◆ Exercise details: Each entry must be restated exactly as it appears.

◆ Material provided:
/-- PARK_CANCEL_ANSWER: the owner's answer to a cancel returns: the request is removed with no effect, and the interrupt
or FETIMEOUT follows, or the Peal goes on; a request that was served stands (R143, R146); while the thread is halted nothing
of this befalls it (R143, R315). The owner may lie on another device (R225). DESIGN CHOICE: R285 lists no packet for a cancel
to or from another device; none is sent, the schedule decides whether the request was served first, and a request that another
device has parked here is not cancelled. -/
def execParkCancelAnswer (id : Nat) (s : State) : Res :=
  match s.accessAt id with
  | none => .next s
  | some x =>
    if x.stage ≠ .parked ∧ x.stage ≠ .offDevice then .next s
    else
      match x.issuer, x.cancel with
      | .thread t, some c =>
        if c ≠ .peal ∧ ((s.threadAt t).map Thread.halted).getD false then .next s
        else
        let s0 := if x.stage = .parked then
            (s.setPark x.owner ((s.parkOf x.owner).filter (· != id))).serveWord x.owner x.loc
          else s
        let s1 := s0.dropAccess id
        match c with
        | .timeout => .next (s1.takeTrap t (precise 8 (BitVec.ofNat 64 x.va) 0 0))
        | .interrupt =>
          let s2 := s1.modThread t (fun th => { th with wait := none })
          match s2.threadAt t with
          | none => .next s2
          | some th => .next ((s2.tryInterrupt t th).getD s2)
        | .peal => .next (s1.modThread t (fun th => { th with wait := none }))
      | _, _ => .next s

/-- FETIMEOUT: past the context's retry limit a cancel goes to the owner; a request that is held nowhere faults at once
(R146). Ticks of a halt do not count. -/
def execFetimeout (id : Nat) (s : State) : Res :=
  match s.accessAt id with
  | none => .next s
  | some x =>
    match x.issuer with
    | .pod _ _ _ => .next s
    | .front _ _ => .next s
    | .trace _ => .next s
    | .fetch _ => .next s
    | .thread t =>
      match s.threadAt t with
      | none => .next s
      | some th =>
        let limit := ((s.ctxAt x.ctx).map Context.retry).getD 0
        if limit = 0 ∨ s.time.toNat - x.issued ≤ limit ∨ th.halted ∨ s.threadRuns t = false ∨
            AccessKind.parks x.kind = false then .next s
        else if x.stage = .refused then
          .next ((s.dropAccess id).takeTrap t (precise 8 (BitVec.ofNat 64 x.va) 0 0))
        else if (x.stage = .parked ∨ x.stage = .offDevice) ∧ x.cancel = none then
          .next (s.modAccess id (fun y => { y with cancel := some .timeout }))
        else .next s

/-- A held access walks its page again, where the routers on the walk's way are awake (R229, R271). -/
def State.rewalk (s : State) (x : Access) : State :=
  let st := stationOfCore x.reader.core
  let way := s.walkRoute st x.ctx x.va
  if s.routeOpen way then (s.touchRoute way).meetGlobal x st else s

/-- MOVING_REWALK: a held access walks its page again every 1,024 ticks, in arrival order; one held 76,000 ticks fails
(R229). -/
def execMovingRewalk (id : Nat) (s : State) : Res :=
  match s.accessAt id with
  | none => .next s
  | some x =>
    match x.stage with
    | .held since =>
      if s.time.toNat < since + 1024 then .next s
      else if since + 76000 ≤ s.time.toNat then .next (s.deliver x (.bad 5 3 0))
      else .next (s.rewalk x)
    | _ => .next s

/-- MOVING_TIMEOUT: an access held 76,000 ticks fails with XLATE reason 3 (R229). -/
def execMovingTimeout (id : Nat) (s : State) : Res :=
  match s.accessAt id with
  | none => .next s
  | some x =>
    match x.stage with
    | .held since => if s.time.toNat < since + 76000 then .next s else .next (s.deliver x (.bad 5 3 0))
    | _ => .next s

/-- The accesses that wait at a line reach their owner, in arrival order (R145, R279). -/
def State.afterFill (s : State) (line : Nat) : List Access → State
  | [] => s
  | x :: r =>
    if x.stage = .filling ∧ x.loc / 64 = line then
      (s.meetOwner (.slice (homeStation x.loc)) x).afterFill line r
    else s.afterFill line r

/-- A line whose fill has returned: the words that no store has written become valid (R279). -/
def SliceLine.filled (x : SliceLine) : SliceLine := { x with valid := 0xFF, fill := false }

/-- A fill returns before another agent's access to its line is performed, where accesses wait for it: those arrived earlier (R145,
R188). -/
def State.settleFills (s : State) (pa n : Nat) : State :=
  (linesOf pa n).foldl (fun s line =>
    if s.accesses.any (fun x => x.stage == .filling && x.loc / 64 == line) then
      (s.modStation (homeStation (line * 64)) (fun k =>
        { k with slice := k.slice.map (fun x => if x.line == line then x.filled else x) })).afterFill line s.accesses
    else s) s

/-- SLICE_FILL: a fill that is under way returns (R279). -/
def execSliceFill (station line : Nat) (s : State) : Res :=
  if (s.stationAt station).slice.any (fun x => x.line == line && x.fill) then
    .next ((s.modStation station (fun k =>
      { k with slice := k.slice.map (fun x => if x.line == line then x.filled else x) })).afterFill line s.accesses)
  else .next s

/-! ### Reads and writes of the device's own parts -/

/-- Code 0 stands for a page held under R229. A supervisor-mode read of global memory by a part of the device that carries a
context's tag: the dispatch controller and the queue front end (R37, R297). -/
def State.readVirtual (s : State) (who : HeldBy) (st ctx tag va n : Nat) (user : Bool) : Except Nat (List Byte) × State :=
  match s.region va with
  | .paged =>
    match s.translateIn who st ctx va .load user false with
    | (.pa pa, s1) =>
      let s2 := (((s1.settleFills pa n).foldRange pa n).findErrors pa n ctx 0xFFFFFFFF#32).sliceTouch pa n false false
      (s2.tagRead tag pa n, s2)
    | (.held, s1) => (.error 0, s1)
    | (.fault code _ _, s1) => (.error code, s1)
  | .outside => (.error 5, s)
  | _ => (.error 6, s)

/-- The same for a write: an error leaves the state of its translation. `strict` asks that a poisoned line fails it, as it does a
SIGNAL (R297). -/
def State.writeVirtual (s : State) (who : HeldBy) (st ctx tag va : Nat) (bs : List Byte) (user strict : Bool) :
    Except Nat State × State :=
  match s.region va with
  | .paged =>
    match s.translateIn who st ctx va .store user false with
    | (.pa pa, s1) =>
      let s2 := ((s1.settleFills pa bs.length).foldRange pa bs.length).sliceTouch pa bs.length true false
      if strict && (linesOf pa bs.length).any (fun l => s2.phys.poison.contains l) && !s2.writeRefused tag pa bs.length then (.error 10, s1)
      else (s2.tagWrite tag pa bs ctx 0xFFFFFFFF#32, s1)
    | (.held, s1) => (.error 0, s1)
    | (.fault code _ _, s1) => (.error code, s1)
  | .outside => (.error 5, s)
  | _ => (.error 6, s)

/-! ### Own scratchpad -/

/-- An access to the executing thread's own scratchpad: complete before its next own slot, or parked (R145, R153); behind a
posted store of the thread to the same doubleword it waits (R173). -/
def State.ownAccess (s : State) (t : ThreadId) (x : Access) : State :=
  let y := { x with id := s.nextId, loc := spadNumber t.core 0 x.va }
  if s.posting t (0, y.loc / 8) then s.waitFor t (.behind 0 (y.loc / 8))
  else (s.sendAccess y |>.waitFor t (.answer s.nextId)).meetOwner (.bank t.core) y

end Sys2Proof.Machine
end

◆ Response:
/-- PARK_CANCEL_ANSWER: the owner's answer to a cancel returns: the request is removed with no effect, and the interrupt
or FETIMEOUT follows, or the Peal goes on; a request that was served stands (R143, R146); while the thread is halted nothing
of this befalls it (R143, R315). The owner may lie on another device (R225). DESIGN CHOICE: R285 lists no packet for a cancel
to or from another device; none is sent, the schedule decides whether the request was served first, and a request that another
device has parked here is not cancelled. -/
def execParkCancelAnswer (id : Nat) (s : State) : Res :=
  match s.accessAt id with
  | none => .next s
  | some x =>
    if x.stage ≠ .parked ∧ x.stage ≠ .offDevice then .next s
    else
      match x.issuer, x.cancel with
      | .thread t, some c =>
        if c ≠ .peal ∧ ((s.threadAt t).map Thread.halted).getD false then .next s
        else
        let s0 := if x.stage = .parked then
            (s.setPark x.owner ((s.parkOf x.owner).filter (· != id))).serveWord x.owner x.loc
          else s
        let s1 := s0.dropAccess id
        match c with
        | .timeout => .next (s1.takeTrap t (precise 8 (BitVec.ofNat 64 x.va) 0 0))
        | .interrupt =>
          let s2 := s1.modThread t (fun th => { th with wait := none })
          match s2.threadAt t with
          | none => .next s2
          | some th => .next ((s2.tryInterrupt t th).getD s2)
        | .peal => .next (s1.modThread t (fun th => { th with wait := none }))
      | _, _ => .next s

/-- FETIMEOUT: past the context's retry limit a cancel goes to the owner; a request that is held nowhere faults at once
(R146). Ticks of a halt do not count. -/
def execFetimeout (id : Nat) (s : State) : Res :=
  match s.accessAt id with
  | none => .next s
  | some x =>
    match x.issuer with
    | .pod _ _ _ => .next s
    | .front _ _ => .next s
    | .trace _ => .next s
    | .fetch _ => .next s
    | .thread t =>
      match s.threadAt t with
      | none => .next s
      | some th =>
        let limit := ((s.ctxAt x.ctx).map Context.retry).getD 0
        if limit = 0 ∨ s.time.toNat - x.issued ≤ limit ∨ th.halted ∨ s.threadRuns t = false ∨
            AccessKind.parks x.kind = false then .next s
        else if x.stage = .refused then
          .next ((s.dropAccess id).takeTrap t (precise 8 (BitVec.ofNat 64 x.va) 0 0))
        else if (x.stage = .parked ∨ x.stage = .offDevice) ∧ x.cancel = none then
          .next (s.modAccess id (fun y => { y with cancel := some .timeout }))
        else .next s

/-- A held access walks its page again, where the routers on the walk's way are awake (R229, R271). -/
def State.rewalk (s : State) (x : Access) : State :=
  let st := stationOfCore x.reader.core
  let way := s.walkRoute st x.ctx x.va
  if s.routeOpen way then (s.touchRoute way).meetGlobal x st else s

/-- MOVING_REWALK: a held access walks its page again every 1,024 ticks, in arrival order; one held 76,000 ticks fails
(R229). -/
def execMovingRewalk (id : Nat) (s : State) : Res :=
  match s.accessAt id with
  | none => .next s
  | some x =>
    match x.stage with
    | .held since =>
      if s.time.toNat < since + 1024 then .next s
      else if since + 76000 ≤ s.time.toNat then .next (s.deliver x (.bad 5 3 0))
      else .next (s.rewalk x)
    | _ => .next s

/-- MOVING_TIMEOUT: an access held 76,000 ticks fails with XLATE reason 3 (R229). -/
def execMovingTimeout (id : Nat) (s : State) : Res :=
  match s.accessAt id with
  | none => .next s
  | some x =>
    match x.stage with
    | .held since => if s.time.toNat < since + 76000 then .next s else .next (s.deliver x (.bad 5 3 0))
    | _ => .next s

/-- The accesses that wait at a line reach their owner, in arrival order (R145, R279). -/
def State.afterFill (s : State) (line : Nat) : List Access → State
  | [] => s
  | x :: r =>
    if x.stage = .filling ∧ x.loc / 64 = line then
      (s.meetOwner (.slice (homeStation x.loc)) x).afterFill line r
    else s.afterFill line r

/-- A line whose fill has returned: the words that no store has written become valid (R279). -/
def SliceLine.filled (x : SliceLine) : SliceLine := { x with valid := 0xFF, fill := false }

/-- A fill returns before another agent's access to its line is performed, where accesses wait for it: those arrived earlier (R145,
R188). -/
def State.settleFills (s : State) (pa n : Nat) : State :=
  (linesOf pa n).foldl (fun s line =>
    if s.accesses.any (fun x => x.stage == .filling && x.loc / 64 == line) then
      (s.modStation (homeStation (line * 64)) (fun k =>
        { k with slice := k.slice.map (fun x => if x.line == line then x.filled else x) })).afterFill line s.accesses
    else s) s

/-- SLICE_FILL: a fill that is under way returns (R279). -/
def execSliceFill (station line : Nat) (s : State) : Res :=
  if (s.stationAt station).slice.any (fun x => x.line == line && x.fill) then
    .next ((s.modStation station (fun k =>
      { k with slice := k.slice.map (fun x => if x.line == line then x.filled else x) })).afterFill line s.accesses)
  else .next s

/-! ### Reads and writes of the device's own parts -/

/-- Code 0 stands for a page held under R229. A supervisor-mode read of global memory by a part of the device that carries a
context's tag: the dispatch controller and the queue front end (R37, R297). -/
def State.readVirtual (s : State) (who : HeldBy) (st ctx tag va n : Nat) (user : Bool) : Except Nat (List Byte) × State :=
  match s.region va with
  | .paged =>
    match s.translateIn who st ctx va .load user false with
    | (.pa pa, s1) =>
      let s2 := (((s1.settleFills pa n).foldRange pa n).findErrors pa n ctx 0xFFFFFFFF#32).sliceTouch pa n false false
      (s2.tagRead tag pa n, s2)
    | (.held, s1) => (.error 0, s1)
    | (.fault code _ _, s1) => (.error code, s1)
  | .outside => (.error 5, s)
  | _ => (.error 6, s)

/-- The same for a write: an error leaves the state of its translation. `strict` asks that a poisoned line fails it, as it does a
SIGNAL (R297). -/
def State.writeVirtual (s : State) (who : HeldBy) (st ctx tag va : Nat) (bs : List Byte) (user strict : Bool) :
    Except Nat State × State :=
  match s.region va with
  | .paged =>
    match s.translateIn who st ctx va .store user false with
    | (.pa pa, s1) =>
      let s2 := ((s1.settleFills pa bs.length).foldRange pa bs.length).sliceTouch pa bs.length true false
      if strict && (linesOf pa bs.length).any (fun l => s2.phys.poison.contains l) && !s2.writeRefused tag pa bs.length then (.error 10, s1)
      else (s2.tagWrite tag pa bs ctx 0xFFFFFFFF#32, s1)
    | (.held, s1) => (.error 0, s1)
    | (.fault code _ _, s1) => (.error code, s1)
  | .outside => (.error 5, s)
  | _ => (.error 6, s)

/-! ### Own scratchpad -/

/-- An access to the executing thread's own scratchpad: complete before its next own slot, or parked (R145, R153); behind a
posted store of the thread to the same doubleword it waits (R173). -/
def State.ownAccess (s : State) (t : ThreadId) (x : Access) : State :=
  let y := { x with id := s.nextId, loc := spadNumber t.core 0 x.va }
  if s.posting t (0, y.loc / 8) then s.waitFor t (.behind 0 (y.loc / 8))
  else (s.sendAccess y |>.waitFor t (.answer s.nextId)).meetOwner (.bank t.core) y

end Sys2Proof.Machine
end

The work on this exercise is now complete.